When I worked at a locally owned children’s toy store, big box retailers often dictated our holiday seasons.

If Michael’s put out Halloween crafts at the end of August, we were pressured to follow suit or lose business. HEB groceries started lining the shelves with Valentine’s offerings almost immediately after Christmas.

It became a running joke to see how quickly other stores would skip to ahead to the next holiday.

One year at the toy store, we actually wrapped Christmas presents as early as July. While it was tempting to make the easy joke, we had a bigger question: is it really time to start ordering for the holidays already?

Smaller businesses, locally owned shops, and specialty stores typically don’t have the same purchasing power as say, Walmart. So if retail tycoons start stocking up on holiday items early in the season, other stores are left with limited inventory to order.

With less product choices, stores that don’t get ahead of the curve fall behind in sales and customer happiness.

Additionally, advertising inventory is limited. Since consumer holiday spending shifted to the six-day retail holiday starting on Thanksgiving, pressure is on marketers to capture customer interest.

Although larger retailers engaging in heavy marketing may lift the market as whole, success is not as equal. Only those who have the inventory to back up interest will see growth.

Online retail holidays account for a significant chunk of e-commerce spending. In 2017, online desktop spending between Thanksgiving and Cyber Tuesday accounted for 17.7 percent of all e-commerce holiday spending according to comScore.

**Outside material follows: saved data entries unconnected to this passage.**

/-! ### Events of keys, bulk work, the scheduler and time (chapters 4 to 6, 8, 13) -/

/-- A blob read's outcome in time: a good blob fills its line or waits in its slot, a bad one ends its waiters, a
failed read is tried again; a read out of time is given up (06 R174, R176). Lines: a line due takes one fresh value in
both shares, an aged one is freed, one in error is zeroed; the banks swap at the rehash's end (06 R178, R179, R184,
R187). It says that these complete: blobReadComplete, blobReadRetry, blobFetchDeadline, lineRemask, ageEvictVisit,
lineEccError, rehashDone. -/
def Obligations.BlobAndCacheEventsComplete : Prop :=
  (∀ (t : Nat) (s : State), let m := s.now t
     ∀ (n : Nat) (f : Fetch), tblFind m.bsx.slots n = some f → f.blob = none →
       (∀ (b : Bytes), f.retryAt = none → m.clk < f.first + 200000 →
         let m1 := noteFetch m f
         match f.line with
         | none => Leaves (.blobReadComplete t n (.data b)) t s (holdBlob m1 n f b)
         | some l => (blkOf m1 .khs).fault = false →
           match checkBlob m1 f.handle b with
           | .error st => Leaves (.blobReadComplete t n (.data b)) t s (refuseBlob m1 n f st)
           | .ok (a, k) => Leaves (.blobReadComplete t n (.data b)) t s (dropSlot (fillLine m1 l a k) n)) ∧
       (∀ (e : ReadFail), f.retryAt = none → m.clk < f.first + 200000 →
         Leaves (.blobReadComplete t n (.failed e)) t s (fetchFailed m n)) ∧
       (∀ (x : Timer), firing m (.blob n) = some x → f.retryAt.isSome = true → m.clk < f.first + 200000 →
         let m1 := takeTimer m x
         Leaves (.blobReadRetry t n) t s
           (issueFetch { m1 with bsx := { m1.bsx with readErr := m1.bsx.readErr + 1 } } n)) ∧
       (f.first + 200000 ≤ m.clk → Leaves (.blobFetchDeadline t n) t s (abandonFetch m n f))) ∧
  (∀ (t : Nat) (s : State), let m := s.now t
     (∀ (n : Nat) (l : Line), tblFind m.kch.lines n = some l → maskDue m l = true → remaskReady m = true →
       let x := maskBlocks m m.kch.mask 1
       let r := freeBytesAt x.1.free 64
       let l1 := { l with
         shareA := xorBytes l.shareA r, shareB := xorBytes l.shareB r, remasked := m.clk, remasks := l.remasks + 1,
         deliveries := 0 }
       let k := { x.1.kch with lines := tblSet x.1.kch.lines n l1, mask := x.2, remask := x.1.kch.remask + 1 }
       Leaves (.lineRemask t n) t s (zeroSched { x.1 with free := x.1.free + 64, kch := k } n)) ∧
     (∀ (ten : Nat), (tenOf m ten).tage ≠ 0 →
       let old := fun (p : Nat × Line) =>
         p.2.tenant == ten && evictable p.2 && decide ((tenOf m ten).tage * 1000 < lineAge m p.2)
       Leaves (.ageEvictVisit t ten) t s ((m.kch.lines.filter old).foldl (fun m p =>
         let m1 := freeLine m p.1
         { m1 with kch := { m1.kch with ageEvict := m1.kch.ageEvict + 1 } }) m)) ∧
     (∀ (n : Nat) (l : Line), tblFind m.kch.lines n = some l → l.state = .valid → l.pins = [] →
       Leaves (.lineEccError t n) t s (freeLine (raiseErr m .kch 5 2 (BitVec.ofNat 64 n)) n)) ∧
     (m.kch.busy = true → bucketTotal ≤ m.kch.moved →
       let m1 := m.kch.stash.foldl rehashEntry { m with kch := { m.kch with stash := [] } }
       let k := { m1.kch with bank := m1.kch.other, other := [], seed := m1.kch.newSeed, busy := false }
       Leaves (.rehashDone t) t s (raiseInt { m1 with kch := k } .kch 8)))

Back in 2016, the same shopping period clocked 16.8 percent of online spending. We’re seeing a steady increase in early spending, but less days to spend.

This year there are 33 days between Thanksgiving and Christmas, but in 2019 that drops to only 27 days. There’s less time for marketers to capture attention before budgets get blown during Thanksgiving holiday sales.

Online retailers may lose out on sales if they aren’t able to leverage Thanksgiving retail shoppers.

Executing strong marketing strategies early in the season (rather than just joking about what the big boys are doing) is now crucial for brand success, especially smaller storefronts.